La corsa di apertura, sotto il diluvio, vide primeggiare a lungo il pilota della Suzuki Akira Ryo, che ha condotto la gara prima di cedere alla furia di Valentino Rossi nel finale. Al suo debutto la GSV-R denunciava 210 cavalli che avevano al compito di muovere 146 kg più il pilota.
Uno dei primi appunti mossi nei confronti della Suzuki è stato quello di avere troppa coppia ai bassi. Il regime di coppia massima corrisponde a 11.000 giri mentre quello di potenza massima si pone a 14.000 giri, con 300 giri supplementari prima dell’intervento del limitatore.
Sebbene la GSV-R appaia aerodinamicamente ben disegnata, la velocità massima sui due rettilinei di Sepang non è sembrata impressionante e comunque non molto superiore a quella di una buona SBK bicilindrica.
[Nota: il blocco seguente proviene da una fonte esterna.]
/-- An accepted transaction is performed `d` cycles from now (R278). -/
def State.accept (s : State) (p : Nat) (t : Txn) (l : List Seg) (d : Nat) : State :=
  (s.updPkg p (fun x => { x with txns := { t with whole := some l } :: x.txns })).schedule (s.cyc + d)
    (.keyCheck t.src performOp t.key t.off t.data.length t.tag [])

/-- A deposit has come whole: it is to be performed once its memory is reached, or nothing of it is, where the whole run breaks a check that its
first flit met (R278, R282). -/
def State.wholeTxn (s : State) (p : Nat) (t : Txn) (fresh : Bool) : State :=
  let n := t.data.length
  if t.status ≠ 0 then (if fresh then s.answer p t.src t.tag 11 t.status (4 + t.walk) t.key t.off [] else s)
  else if t.len < t.off + n then s.answer p t.src t.tag 11 3 4 t.key t.off []
  else match s.mapRun (.pkg p) t.ctx refuseWrite (n / 4096 + 2) (t.base + t.off) n with
    | (s1, w, .error _) => s1.answer p t.src t.tag 11 3 (4 + max t.walk w) t.key t.off []
    | (s1, w, .ok l) => s1.accept p t l (164 + ceilDiv n 32 + max t.walk (w + awayTime p l) - awayTime p l / 2)

/-- A flit of a deposit reaches the region table: the first is checked, and what was accepted is performed with the last (R282). -/
def State.depositFlit (s : State) (p src tag : Nat) (key : BitVec 32) (off : Nat) (last : Bool) (bytes : List Byte) : State :=
  let mine (t : Txn) : Bool := t.named src tag && t.whole.isNone
  match (s.pkg p).txns.find? mine with
  | none =>
    let r := s.regionOf key
    match s.keyVerdict src 1 key off bytes.length with
    | (s1, w, v) =>
      let t : Txn := { src := src, tag := tag, op := 1, key := key, status := match v with | .ok _ => 0 | .error e => e
                       ctx := r.ctx, base := r.base, len := r.len, lid := s.writerOf src tag key, off := off, data := bytes, walk := w, whole := none }
      if last then s1.wholeTxn p t true
      else
        let s2 := s1.updPkg p (fun x => { x with txns := t :: x.txns })
        if t.status = 0 then s2 else s2.answer p src tag 11 t.status (4 + w) key off []
  | some t =>
    let t1 := { t with data := t.data ++ bytes }
    if last then (s.updPkg p (fun x => { x with txns := x.txns.filter (fun y => !mine y) })).wholeTxn p t1 false
    else s.updPkg p (fun x => { x with txns := x.txns.map (fun y => if mine y then t1 else y) })

/-- An accepted deposit or atomic reaches its memory: it waits there for room in the logs (R318), and is performed whole; its status, or the old
value of an atomic, goes back (R278). An atomic's request has its operation, v and its comparand at 0, 8 and 16. -/
def State.performTxn (s : State) (p src tag : Nat) : State :=
  match (s.pkg p).txns.find? (fun t => t.named src tag && t.whole.isSome) with
  | none => s
  | some t =>
    let l := t.whole.getD []
    let c := s.cyc
    if s.levelShut t.lid l then s.schedule (c + 1) (.keyCheck src performOp t.key t.off t.data.length tag [])
    else
      let s1 := s.updPkg p (fun x => { x with txns := x.txns.filter (fun y => !(y.named src tag && y.whole.isSome)) })
      let put (bs : List Byte) : State := (s1.writeSegs t.lid 0 l bs).noteKeys (segKeys l)
      if t.op = 1 then (put t.data).answer p src tag 11 0 (awayTime p l / 2) t.key t.off []
      else
        let old := word (natOfBytes (s.segBytes l))
        let o := natOfBytes (t.data.take 1)
        let v := word (natOfBytes ((t.data.drop 8).take 8))
        let cmp := word (natOfBytes ((t.data.drop 16).take 8))
        (if amoWrites o old cmp then put (bytesOfNat 8 (amoNew o old v cmp).toNat) else s1).answer p src tag 5 0 (awayTime p l / 2) t.key t.off
          (bytesOfNat 8 old.toNat)

/-- Some byte of a run lies behind an uncorrectable error (R324). -/
def State.segPoison (s : State) (l : List Seg) : Bool := l.any (fun g => (List.range g.len).any (fun i => s.poison.get ((g.key + i) / 64)))

/-- A get of a peer has read its run: its bytes go back. One of this module knows from the run which of its units have an error; to another
module, whose frames have no place to tell them, POISON goes back alone (R211, R324; DESIGN CHOICE, log entry 102). -/
def State.answerGet (s : State) (p src tag : Nat) (key : BitVec 32) (off delay : Nat) (l : List Seg) : State :=
  if src = s.podModule then (s.updXfer tag (fun x => { x with segs := l })).answer p src tag 3 0 delay key off (s.segBytes l)
  else if s.segPoison l then s.answer p src tag 11 6 delay key off []
  else s.answer p src tag 3 0 delay key off (s.segBytes l)

/-- A transaction reaches the region table (R282): 1 DEPR data (`n` = 0 on a flit that is not the last), 2 GETR request for `n` bytes,
4 AMOR request; and an accepted one its memory. -/
def execKeyCheck (src op : Nat) (key : BitVec 32) (off n tag : Nat) (bytes : List Byte) (s : State) : Out :=
  let p := field key 27 25
  if op = performOp then .next (s.performTxn p src tag)
  else if op = 1 then .next (s.depositFlit p src tag key off (n != 0) bytes)
  else match s.keyVerdict src op key off n with
    | (s0, w, .error st) => .next (s0.answer p src tag 11 st (4 + w) key off [])
    | (s0, w, .ok l) =>
      if op = 2 then .next (s0.answerGet p src tag key off (164 + ceilDiv n 32 + w) l)
      else
        let r := s.regionOf key
        let t : Txn := { src := src, tag := tag, op := 4, key := key, status := 0, ctx := r.ctx, base := r.base, len := r.len
                         lid := s.writerOf src tag key, off := off, data := bytes, walk := w, whole := none }
        .next (s0.accept p t l (164 + 1 + w - awayTime p l / 2))

end Sys2Proof.Machine
end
In cambio, l’accelerazione è più violenta ma tanto controllabile da renderla facilissima da guidare nelle curve lente e nelle chicane.
Qualche nota su telaio, che replica le belle caratteristiche di quello della RGV 500, ma ne ricalca i difetti: i cambi di direzione sono piuttosto facili nelle curve strette, ma l’aumentata massa del motore costringe il pilota ad un’azione più incisiva nelle chicane. Il bilanciamento è eccellente ed assieme all’interasse maggiorato di 25 mm contribuisce alla elevata stabilità in rettilineo.
Però il trasferimento di carico è notevole e genera una certa instabilità in fase di frenata, con la ruota posteriore leggermente sollevata.